I admire the work the Children’s Fund and UNICEF do. In my career at the World Bank, I have seen many destitute children as well, but was unable to do much about it as one person. I was able to lift two young women from their doomed poverty cycle in Africa, but even though two lives saved is better than none, it is a drop on a hot plate.
Readers may, therefore, also want to donate to this Fund directly by going to the website. It is managed by Audrey’s sons Sean Hepburn Ferrer and Luca Dotti. Sean was given a preview of the short story and he was agreeable to us publishing it. I hope you like it, too.
I got to know Audrey when I was seven and she a young girl seven years older than me, and while she had that lovely smile and endearing face, how could I expect at that age what she would become?

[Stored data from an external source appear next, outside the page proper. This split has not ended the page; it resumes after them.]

/-- The valve of an order has another position or fault (R8, R12, R62, R126): the revision moves, a pass follows a change of
position, and a fault raises VALVE_FAULT where the alarm list has room. No other valve has another position or fault. -/
def valveMoves (s t : State) (v : ValveId) (pos : Position) (f : ValveFault) : Prop :=
  t.valveLive[v].position = pos ∧ t.valveLive[v].fault = f ∧ otherValvesKept v s t ∧
    (pos ≠ s.valveLive[v].position ∨ f ≠ s.valveLive[v].fault →
      t.revision = s.revision + 1 ∧ t.valveLive[v].lastChange = s.now) ∧
    (pos ≠ s.valveLive[v].position → passFollows s t) ∧
    (f ≠ s.valveLive[v].fault → f ≠ .noFault → s.alarms.general.length < 127 →
      ∃ x ∈ t.alarms.general, x.kind = .valveFault ∧ x.object = v.val ∧ x.state = .unackActive ∧ x.priority = 2 ∧
        x.place = valvePlace s.table v ∧ x.raiseStamp = s.now)

/-- An order has failed (R118, R119, R121): its record is final in a state, its valve has a fault and may have another
position; a failed CLOSE makes its plan replan, and a failed OPEN leaves its entry incomplete. -/
def orderFails (s t : State) (i : Fin 64) (o : Order) (st : OrderState) (pos : Position) (f : ValveFault) : Prop :=
  recordEnds t i { o with state := st, deadline := none, endStamp := some s.now } ∧ valveMoves s t o.valve pos f ∧
    (o.action = .closeValve → s.noRestoring → s.plansOk = true → ∀ x, s.plan? o.plan = some x → x.committed = true →
      x.state.mayReplan = true → t.replans o.plan) ∧
    (o.action = .openValve → s.plansOk = true → s.notReopened t o.plan o.valve) ∧
    Untouched s t ∧ fieldKept s t ∧ t.calls.calls = s.calls.calls

/-- An order a reply names: its path, tag and valve, in flight (R118, R123). -/
abbrev Order.answers (o : Order) (path : OrderPath) (tag : Byte) (v : ValveId) : Prop :=
  o.path = path ∧ o.tag = tag.toNat ∧ o.valve = v ∧ o.state.inFlight = true

/-! ## Polls -/

/-- A station overdue as a frame starts: marked so, or in a waiting list that the frame start withdraws (R50, R54). -/
abbrev State.owing (s : State) (i : StationId) : Prop :=
  s.poll.overdue[i] = true ∨ ∃ w, s.poll.waiting = some w ∧ i ∈ w.2

/-- A candidate of a frame: present, and due in it or overdue (R46, R50). -/
def State.asksFor (s : State) (frame : Half) (i : StationId) : Prop :=
  s.table.stations[i].present = true ∧
    (frame.toNat % 2 ^ s.poll.tiers[i] = i.val % 2 ^ s.poll.tiers[i] ∨ s.owing i)

/-- The order of R50: overdue first, then the smaller tier, then the smaller number. -/
def State.pollOrder (s : State) (a b : StationId) : Prop :=
  (s.owing a ∧ ¬s.owing b) ∨
    ((s.owing a ↔ s.owing b) ∧
      (s.poll.tiers[a] < s.poll.tiers[b] ∨ (s.poll.tiers[a] = s.poll.tiers[b] ∧ a.val < b.val)))

/-- The telemetry port (R52): the lowest-numbered port whose working role is TELEMETRY. -/
abbrev State.isTelemetry (s : State) (p : Port) : Prop :=
  s.ports[p].role = .telemetry ∧ ∀ k : Port, k < p → s.ports[k].role ≠ .telemetry
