/-- The state after reset holds every invariant stated below, those of calls and plans (callsOk, plansOk) among them, and the
values the manual gives a part fresh from manufacture: COMMISSIONING, revision 0 (R11), station time and frame number 0
(R20, R21), every record ABSENT, every valve REMOTE and UNKNOWN, every feed DOUBTFUL, every port CONSOLE at 19,200 bit/s
and DOWN (R7, R13). -/
def Obligations.ResetMeetsTheInvariants : Prop :=
  State.reset.spansOk = true ∧ State.reset.subscriptionsOk = true ∧ State.reset.alarmsOk = true ∧ State.reset.queuesOk ∧
    State.reset.tagsOk ∧ State.reset.commissioningQuiet ∧ State.reset.callsOk = true ∧ State.reset.plansOk = true ∧
    State.reset.mode = .commissioning ∧ State.reset.revision = 0 ∧ State.reset.now = 0 ∧ State.reset.frameNumber = 0 ∧
    State.reset.store.valid = false ∧ State.reset.store.lock = false ∧
    (∀ g : SegId, State.reset.table.segs[g].present = false ∧ State.reset.segLive[g].supply = .uncertain) ∧
    (∀ v : ValveId, State.reset.table.valves[v].present = false ∧ State.reset.table.valves[v].kind = .remote ∧
      State.reset.valveLive[v].position = .unknown ∧ State.reset.valveLive[v].fault = .noFault) ∧
    (∀ f : FeedId, State.reset.table.feeds[f].present = false ∧ State.reset.feedState[f] = .doubtful) ∧
    (∀ i : StationId, State.reset.table.stations[i].present = false ∧ State.reset.stationLive[i].quality = .noData) ∧
    (∀ p : Port, State.reset.ports[p].role = .console ∧ State.reset.ports[p].rate = 19200 ∧
      State.reset.ports[p].state = .down ∧ State.reset.ports[p].queue = [])

/-! ## Requests turned away -/

/-- The tests a request meets before its block (R171, R175, section 11.4): on an UNUSED port nothing happens; on a full
queue the frame is heard and counted as discarded; from a role that does not permit it the reply is ROLE_REFUSED. -/
def Obligations.RequestsAreTestedBeforeTheirBlocks : Prop :=
  ∀ (i : Instr) (s : State) (kind seq : Byte) (fields : List Byte),
    i.wf = true → i.body = some (kind :: seq :: fields) →
      (s.ports[i.port].role = .unused → exec i s = .next s) ∧
      (s.ports[i.port].role ≠ .unused → s.ports[i.port].state = .up → s.ports[i.port].hasRoom = false →
        exec i s = .next { s.heard i.port with
          events := s.events + 2
          ports := upd (s.heard i.port).ports i.port (fun l => { l with discardCount := satInc 65535 l.discardCount }) }) ∧
      (s.ports[i.port].state = .up → s.ports[i.port].hasRoom = true → s.ports[i.port].role ≠ .unused →
        s.ports[i.port].role.permits kind = false →
        exec i s = .next (s.answered ⟨i.port, seq, kind⟩ .roleRefused []))

/-- In COMMISSIONING every request that acts on calls, incidents, plans and outages, and LOCK, is refused with MODE_REFUSED
and without change (R14). -/
def Obligations.CommissioningRefusesWhatActs : Prop :=
  ∀ (i : Instr) (s : State) (kind seq : Byte) (fields : List Byte),
    i.operatingOnly = true → i.body = some (kind :: seq :: fields) → s.ready i.port kind = true →
      s.mode = .commissioning → exec i s = .next (s.answered ⟨i.port, seq, kind⟩ .modeRefused [])

/-- A table write, a START or a STORE that cannot be taken (R15 checks 2 and 3, R16, R17): MODE_REFUSED in OPERATING, BUSY
while a STORE runs, and for a table write under the lock LOCKED with the TABLE_WRITE_REFUSED alarm, raised and cleared at
once. That the reply stands ahead of the alarm's notice is the model's choice (notes/assumptions/13.md). -/
def Obligations.TableRequestsThatCannotBeTaken : Prop :=
  ∀ (i : Instr) (s : State) (kind seq : Byte) (fields : List Byte),
    i.writesTable = true ∨ i.startsOrStores = true → i.body = some (kind :: seq :: fields) → s.ready i.port kind = true →
      (s.mode = .operating → (s.store.lock = false ∨ i.startsOrStores = true) →
        exec i s = .next (s.answered ⟨i.port, seq, kind⟩ .modeRefused [])) ∧
      (s.mode = .commissioning → s.store.state ≠ .idle → exec i s = .next (s.answered ⟨i.port, seq, kind⟩ .busy [])) ∧
      (s.mode = .operating → s.store.lock = true → i.writesTable = true →
        ∃ t, exec i s = .next t ∧
          t = { s with events := s.events + 2, alarms := t.alarms, ports := t.ports } ∧
          repliedNext s t ⟨i.port, seq, kind⟩ .locked [] ∧ portsGrow (s.heard i.port) t ∧
          t.alarms.subscriptions = s.alarms.subscriptions ∧
          (s.alarms.general.length < 127 → ∃ r ∈ t.alarms.general, r.kind = .tableWriteRefused ∧
            r.object = i.port.val ∧ r.priority = 2 ∧ r.place = noPlace ∧ r.state = .unackCleared ∧ r.raiseStamp = s.now))
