-- ==== Sys2Proof/Laws/Blocks.lean ====
section
/-! SUPPORT. What each command's block can do: the request blocks `Answers` their sender exactly once, and the blocks of
expiries and completions `Acts`. -/

namespace Sys2Proof.Machine

namespace Answers

variable {q : Sender} {a b : Ev}

theorem refuse (q : Sender) (e : Ev) (c : ReplyCode) : Answers q e (e.refuse q c) := ⟨e, c, [], .refl e, .refl _⟩
theorem reply (q : Sender) (e : Ev) (c : ReplyCode) (r : List Byte) : Answers q e (e.reply q c r) :=
  ⟨e, c, r, .refl e, .refl _⟩

/-- A reply, and then more. -/
theorem after {c : Ev} (h : Answers q a b) (k : Acts b c) : Answers q a c :=
  let ⟨x, code, r, h1, h2⟩ := h
  ⟨x, code, r, h1, h2.trans k⟩

/-- Changes, and then a reply. -/
theorem before (h : Acts a b) (q : Sender) (c : ReplyCode) (r : List Byte) : Answers q a (b.reply q c r) :=
  ⟨b, c, r, h, .refl _⟩

/-- The reply OK, and then more. -/
theorem okThen (q : Sender) (e : Ev) {c : Ev} (k : Acts (e.ok q) c) : Answers q e c := ⟨e, .ok, [], .refl e, k⟩

/-- A refusal, and then more. -/
theorem refuseThen (q : Sender) (e : Ev) (code : ReplyCode) {c : Ev} (k : Acts (e.refuse q code) c) : Answers q e c :=
  ⟨e, code, [], .refl e, k⟩

theorem inOperating (q : Sender) (act : Ev → Ev) (e : Ev) (h : Answers q e (act e)) :
    Answers q e (inOperating q act e) := by
  unfold Sys2Proof.Machine.inOperating
  split
  · exact refuse q e _
  · exact h

theorem onPlan (n : Half) (q : Sender) (act : Plan → Ev → Ev) (e : Ev) (h : ∀ p, Answers q e (act p e)) :
    Answers q e (onPlan n q act e) := by
  refine inOperating q _ e ?_
  split
  · exact refuse q e _
  · exact h _

end Answers

/-! ## Ports -/

theorem gapBlock_acts (p : Port) (e : Ev) : Acts e (gapBlock p e) := by
  unfold gapBlock
  split
  · exact (Acts.refl e).tail (.port e p _ (Nat.le_refl _) rfl rfl rfl)
  · exact .refl e

theorem livenessBlock_acts (p : Port) (e : Ev) : Acts e (livenessBlock p e) := by
  unfold livenessBlock
  split
  · exact (Acts.refl e).livenessExpired p
  · exact .refl e

theorem queueBlock_acts (p : Port) (e : Ev) : Acts e (queueBlock p e) := by
  unfold queueBlock
  split
  · exact .refl e
  · rename_i rest hq
    have h1 := (Acts.refl e).tail (.port e p (fun l => { l with queue := rest }) (by rw [hq]; simp) rfl rfl rfl)
    exact h1.markSettle.marks rfl rfl rfl

theorem linkResetBlock_answers (q : Sender) (e : Ev) : Answers q e (linkResetBlock q e) := by
  unfold linkResetBlock
  have h := Answers.before ((Acts.refl e).portReset q.port) q .ok []
  dsimp only
  split
  · exact h.after ((Acts.refl _).resync _)
  · exact h

/-! ## Stations -/

theorem readingBlock_answers (st : Byte) (raw : Half) (quality : Byte) (q : Sender) (e : Ev) :
    Answers q e (readingBlock st raw quality q e) := by
  unfold readingBlock
  split
  · exact .refuse q e _
  · split
    · exact .okThen q e ((Acts.refl _).goodReading _ _)
    · exact .okThen q e ((Acts.refl _).modStation _ _)
    · exact .okThen q e ((Acts.refl _).failedReading _)

theorem stalenessBlock_acts (i : StationId) (e : Ev) : Acts e (stalenessBlock i e) := by
  unfold stalenessBlock
  split
  · split
    · exact (Acts.refl e).loseData _ _
    · exact (Acts.refl e).loseData _ _
    · exact (Acts.refl e).modStation _ _
    · exact (Acts.refl e).modStation _ _
  · exact .refl e

theorem limitsWriteBlock_answers (st : Byte) (l : Limits) (q : Sender) (e : Ev) :
    Answers q e (limitsWriteBlock st l q e) := by
  unfold limitsWriteBlock
  split
  · exact .refuse q e _
  · split
    · exact .before ((Acts.refl e).modStation _ _) q _ _
    · exact .refuse q e _

theorem collectBlock_answers (st : Byte) (q : Sender) (e : Ev) : Answers q e (collectBlock st q e) := by
  unfold collectBlock
  split
  · exact .refuse q e _
  · exact .before ((Acts.refl e).modStation _ _) q _ _

theorem suppressionBlock_acts (e : Ev) : Acts e (suppressionBlock e) := by
  refine Acts.takeDelivery _ _ (fun _ x hx => ?_)
  refine Acts.foldl _ (fun i y hy => ?_) _ hx
  exact (hy.modStation _ _).tail (.withdrawAlarm _ _ _)

/-! ## Valves and orders -/

theorem reportBlock_answers (k : ValveKind) (v : Half) (pos fl : Byte) (q : Sender) (e : Ev) :
    Answers q e (reportBlock k v pos fl q e) := by
  unfold reportBlock
  split
  · exact .refuse q e _
  · split
    · exact .refuse q e _
    · split
      · exact .okThen q e ((Acts.refl _).takeReport _ _ _)
      · exact .refuse q e _

theorem acceptBlock_answers (tag : Byte) (v : Half) (q : Sender) (e : Ev) : Answers q e (acceptBlock tag v q e) := by
  unfold acceptBlock
  split
  · exact .refuse q e _
  · split
    · exact .okThen q e ((Acts.refl _).acceptOrder _)
    · exact .refuse q e _

theorem doneBlock_answers (pt : OrderPath) (tag : Byte) (v : Half) (pos : Byte) (q : Sender) (e : Ev) :
    Answers q e (doneBlock pt tag v pos q e) := by
  unfold doneBlock
  split
  · exact .refuse q e _
  · split
    · exact .refuse q e _
    · split
      · exact .okThen q e ((Acts.refl _).doneOrder _ _)
      · exact .refuseThen q e _ ((Acts.refl _).lateReport _ _)

theorem failBlock_answers (pt : OrderPath) (tag : Byte) (v : Half) (r : Byte) (q : Sender) (e : Ev) :
    Answers q e (failBlock pt tag v r q e) := by
  unfold failBlock
  split
  · exact .refuse q e _
  · split
    · exact .refuse q e _
    · split
      · exact .okThen q e ((Acts.refl _).failOrder _ _ _ _ rfl)
      · exact .refuse q e _

theorem acceptDeadlineBlock_acts (tag : Byte) (e : Ev) : Acts e (acceptDeadlineBlock tag e) := by
  unfold acceptDeadlineBlock
  split
  · exact .refl e
  · exact (Acts.refl e).failOrder _ _ _ _ rfl

theorem travelDeadlineBlock_acts (tag : Byte) (e : Ev) : Acts e (travelDeadlineBlock tag e) := by
  unfold travelDeadlineBlock
  split
  · exact .refl e
  · exact (Acts.refl e).failOrder _ _ _ _ rfl

theorem crewDeadlineBlock_acts (tag : Byte) (e : Ev) : Acts e (crewDeadlineBlock tag e) := by
  unfold crewDeadlineBlock
  split
  · exact .refl e
  · exact (Acts.refl e).failOrder _ _ _ _ rfl

theorem clearFaultBlock_answers (v : Half) (q : Sender) (e : Ev) : Answers q e (clearFaultBlock v q e) := by
  unfold clearFaultBlock
  split
  · exact .refuse q e _
  · exact .okThen q e ((Acts.refl _).setFault _ _)

/-! ## Calls and incidents -/

theorem callBlock_answers (r : Word) (s g pl : Byte) (q : Sender) (e : Ev) : Answers q e (callBlock r s g pl q e) := by
  refine .inOperating q _ e ?_
  split
  · exact .refuse q e _
  · split
    · exact .refuse q e _
    · split
      · exact .before (((((((((Acts.refl e).modCalls _).groupCall _ _).raiseUngrouped _).modCalls _).testEscalation
          _).setGrades).deliverTargets)) q _ _
      · exact .refuseThen q e _ ((Acts.refl _).raiseOnly _ _ _ _)
  · exact .refuse q e _

/-- The OK reply to a CALL: the reply R182 lays out, with the call reference after it (R76, step 6). -/
theorem replyBody_callReplyFields (seq kind : Byte) (ref : Word) (incident : Option Nat) :
    replyBody seq kind .ok (callReplyFields ref incident) =
      replyBody seq kind .ok (u8 (incident.getD 0)) ++ w32 ref :=
  (List.append_assoc _ _ _).symm

theorem callUpdateBlock_answers (r : Word) (st : Byte) (q : Sender) (e : Ev) :
    Answers q e (callUpdateBlock r st q e) := by
  refine .inOperating q _ e ?_
  split
  · exact .refuse q e _
  · split
    · exact .refuse q e _
    · split
      · exact .refuse q e _
      · exact .before ((Acts.refl e).updateCall _ _) q _ _

theorem madeSafeBlock_answers (i : Byte) (q : Sender) (e : Ev) : Answers q e (madeSafeBlock i q e) := by
  refine .inOperating q _ e ?_
  split
  · exact .refuse q e _
  · split
    · exact .before ((Acts.refl e).setIncidentState _ _) q _ _
    · exact .refuse q e _

theorem closeIncidentBlock_answers (i : Byte) (q : Sender) (e : Ev) : Answers q e (closeIncidentBlock i q e) := by
  refine .inOperating q _ e ?_
  split
  · exact .refuse q e _
  · split
    · exact .okThen q e ((Acts.refl _).closeIncident _)
    · exact .refuse q e _

/-! ## Plans -/

theorem createPlan_answers (q : Sender) (e : Ev) (i : Incident) : Answers q e (e.createPlan q i) := by
  unfold Ev.createPlan
  dsimp only
  exact (Answers.before (.ofSettles ((((Settles.refl e).modPlanner _).modIncident _ _).logIncident _ _
    |>.incidentNoticesNow.enqueuePlan _))
    q _ _).after ((Acts.refl _).planNotice _ _)

theorem planBlock_answers (i : Byte) (q : Sender) (e : Ev) : Answers q e (planBlock i q e) := by
  refine .inOperating q _ e ?_
  split
  · exact .refuse q e _
  · split
    · split
      · exact createPlan_answers q e _
      · exact .refuse q e _
    · exact .refuse q e _

theorem hypotheticalBlock_acts (e : Ev) : Acts e (hypotheticalBlock e) := by
  unfold hypotheticalBlock
  split
  · exact ((Acts.refl e).tail (.completed e _)).settles (.deliverResult (.refl _) _)
  · exact .refl e

theorem authoriseBlock_answers (n : Half) (st : Byte) (q : Sender) (e : Ev) : Answers q e (authoriseBlock n st q e) := by
  refine .onPlan n q _ e (fun p => ?_)
  split
  · exact .refuse q e _
  · split
    · exact .refuse q e _
    · split
      · exact .refuse q e _
      · split
        · unfold Ev.staleAuthorise
          dsimp only
          split
          · exact .refuseThen q e _ (((Acts.refl _).enterReplanning _).planNotice _ _)
          · exact .refuseThen q e _ ((Acts.refl _).backToComputing _)
        · split
          · exact (Answers.before (((Acts.refl e).modPlan p.number _).setPlanState p.number _) q .ok []).after
              ((Acts.refl _).planNotice _ _)
          · exact (Answers.before ((((Acts.refl e).setHolder p.number _ _).clearAuthorisations p.number).settles
              (.commitPlan (.refl _) _)) q .ok []).after ((Acts.refl _).planNotice _ _)

theorem windowBlock_acts (n : Nat) (e : Ev) : Acts e (windowBlock n e) := by
  unfold windowBlock
  split
  · exact .refl e
  · split
    · exact (((Acts.refl e).clearAuthorisations n).setPlanState n _).planNotice n _
    · exact .refl e

theorem cancelBlock_answers (n : Half) (q : Sender) (e : Ev) : Answers q e (cancelBlock n q e) := by
  refine .onPlan n q _ e (fun p => ?_)
  split
  · exact .refuse q e _
  · split
    · exact .okThen q e (.ofSettles (.enterRestoring (.refl _) p))
    · exact .okThen q e (.ofSettles ((((((Settles.refl _).leaveQueue p.number).modPlan p.number _).setPlanState p.number
        _).markIncidentPlan _ _ _).planNotice _ _ |>.freePlan _))

theorem widenBlock_answers (n : Half) (q : Sender) (e : Ev) : Answers q e (widenBlock n q e) := by
  refine .onPlan n q _ e (fun p => ?_)
  split
  · exact .okThen q e (((Acts.refl _).modPlan _ _).replanTrigger _)
  · exact .refuse q e _

theorem proofBlock_acts (n : Nat) (e : Ev) : Acts e (proofBlock n e) := by
  unfold proofBlock
  split
  · exact .refl e
  · split
    · exact (((Acts.refl e).modPlan n _).setPlanState n _).planNotice n _
    · exact .refl e

theorem confirmBlock_answers (n : Half) (q : Sender) (e : Ev) : Answers q e (confirmBlock n q e) := by
  refine .onPlan n q _ e (fun p => ?_)
  split
  · exact .okThen q e ((((Acts.refl _).setPlanState _ _).modPlan _ _).planNotice _ _)
  · exact .refuse q e _

theorem restoreBlock_answers (n : Half) (q : Sender) (e : Ev) : Answers q e (restoreBlock n q e) := by
  refine .onPlan n q _ e (fun p => ?_)
  split
  · exact .okThen q e (.ofSettles (.enterRestoring (.refl _) p))
  · exact .refuse q e _

theorem provingBlock_acts (e : Ev) : Acts e (provingBlock e) := by
  refine Acts.takeDelivery _ _ (fun _ x hx => ?_)
  exact Acts.foldl _ (fun n y hy => hy.provePublication _ n) _ hx

/-! ## Outages -/

theorem outagesBlock_acts (e : Ev) : Acts e (outagesBlock e) :=
  Acts.takeDelivery _ _ (fun _ _ hx => (hx.modOutages _).showAll _ _)

theorem relightBlock_answers (r s : Byte) (c : Half) (q : Sender) (e : Ev) : Answers q e (relightBlock r s c q e) := by
  refine .inOperating q _ e ?_
  split
  · exact .refuse q e _
  · split
    · exact .refuse q e _
    · split
      · exact .refuse q e _
      · split
        · exact .refuse q e _
        · exact (Answers.reply q e _ _).after ((Acts.refl _).putOutage _ _ _ _)

theorem closeOutageBlock_answers (r : Byte) (q : Sender) (e : Ev) : Answers q e (closeOutageBlock r q e) := by
  refine .inOperating q _ e ?_
  split
  · exact .refuse q e _
  · split
    · exact .okThen q e ((Acts.refl _).putOutage _ _ _ _)
    · exact .refuse q e _

/-! ## Alarms and reads -/

theorem ackBlock_answers (k : Byte) (o : Half) (q : Sender) (e : Ev) : Answers q e (ackBlock k o q e) := by
  unfold ackBlock
  split
  · exact .refuse q e _
  · split
    · exact .refuse q e _
    · unfold Ev.acknowledge
      split
      · exact .okThen q e ((Acts.refl _).tail (.ackOverflow _ _))
      · exact .okThen q e ((Acts.refl _).tail (.ackGeneral _ _))

theorem silenceBlock_answers (q : Sender) (e : Ev) : Answers q e (silenceBlock q e) :=
  .before ((Acts.refl e).tail (.silence e)) q _ _

theorem readSegmentBlock_answers (i : Byte) (q : Sender) (e : Ev) : Answers q e (readSegmentBlock i q e) :=
  .reply q e _ _

theorem readValveBlock_answers (v : Half) (q : Sender) (e : Ev) : Answers q e (readValveBlock v q e) := by
  unfold readValveBlock
  split
  · exact .refuse q e _
  · exact .reply q e _ _

theorem readStationBlock_answers (i : Byte) (q : Sender) (e : Ev) : Answers q e (readStationBlock i q e) := by
  unfold readStationBlock
  split
  · exact .refuse q e _
  · exact .reply q e _ _

theorem readPlanBlock_answers (n : Half) (l f : Byte) (q : Sender) (e : Ev) : Answers q e (readPlanBlock n l f q e) := by
  unfold readPlanBlock
  split
  · exact .refuse q e _
  · split
    · exact .refuse q e _
    · exact .reply q e _ _

theorem readIncidentBlock_answers (i f : Byte) (q : Sender) (e : Ev) : Answers q e (readIncidentBlock i f q e) := by
  unfold readIncidentBlock
  split
  · exact .reply q e _ _
  · split
    · exact .refuse q e _
    · exact .reply q e _ _

theorem readCallBlock_answers (r : Word) (q : Sender) (e : Ev) : Answers q e (readCallBlock r q e) := by
  unfold readCallBlock
  split
  · exact .refuse q e _
  · exact .reply q e _ _

theorem readOutageBlock_answers (r l f : Byte) (q : Sender) (e : Ev) : Answers q e (readOutageBlock r l f q e) := by
  unfold readOutageBlock
  split
  · exact .refuse q e _
  · exact .refuse q e _
  · split
    · exact .reply q e _ _
    · exact .reply q e _ _

theorem readAlarmsBlock_answers (f : Byte) (q : Sender) (e : Ev) : Answers q e (readAlarmsBlock f q e) := .reply q e _ _

theorem readPortBlock_answers (p : Byte) (q : Sender) (e : Ev) : Answers q e (readPortBlock p q e) := by
  unfold readPortBlock
  split
  · exact .refuse q e _
  · exact .reply q e _ _

/-! ## What two replies hold -/

/-- The SUMMARY of READ PLAN begins with the fields of R184, whatever it shows of order records. -/
theorem Ev.planSummary_fields (e : Ev) (p : Plan) : e.planRecordBytes p <+: e.planSummary p := ⟨_, rfl⟩

/-- Only final orders of the plan stand behind the free end of the SUMMARY (R111). -/
theorem Ev.mem_finalOrders {e : Ev} {n : Nat} {o : Order} (h : o ∈ e.finalOrders n) :
    o.plan = n ∧ o.state.nonFinal = false := by
  obtain ⟨r, -, hr⟩ := List.mem_filterMap.mp h
  simpa using (Option.filter_eq_some_iff.mp hr).2

/-- The list and withheld counts take five bytes for every port (R179). -/
@[simp] theorem Ev.pollCounts_length (e : Ev) (p : Port) : (e.pollCounts p).length = 5 := by
  unfold Ev.pollCounts
  split <;> rfl

/-- A valve given up goes to another plan of its shared holds (R142). -/
theorem Ev.receiver_spec {e : Ev} {n m : Nat} {v : ValveId} (h : e.receiver n v = some m) :
    m ≠ n ∧ m ∈ e.valveLive[v].holds := by
  simpa [and_comm] using List.mem_of_mem_head? (Option.mem_def.mpr h)

/-- With no other plan in the shared holds there is no receiver (R141, R144). -/
theorem Ev.receiver_eq_none {e : Ev} {n : Nat} {v : ValveId} :
    e.receiver n v = none ↔ ∀ k ∈ e.valveLive[v].holds, k = n := by
  simp [Ev.receiver, List.filter_eq_nil_iff]

end Sys2Proof.Machine
end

I have been fascinated – as so many others – by her star, and it is because she gave me that goodbye kiss at seven that I stayed glued to her till she died. A remarkable woman, or as her son Sean titled her for his wonderful book: “Audrey Hepburn, an Elegant Spirit.” You can get it on Amazon, too. It is published by Atria Books (Simon & Schuster, Inc) and warmly written, as you can understand from a son of a wonderful mother, including most interesting and moving views from those who were close to her. It also contains marvelous photographs not found on the “internet”.
When I saw the book’s advert, I felt I wanted this more than any of the many biographies written about her because of its personal nature. An elegant spirit, that’s what she was.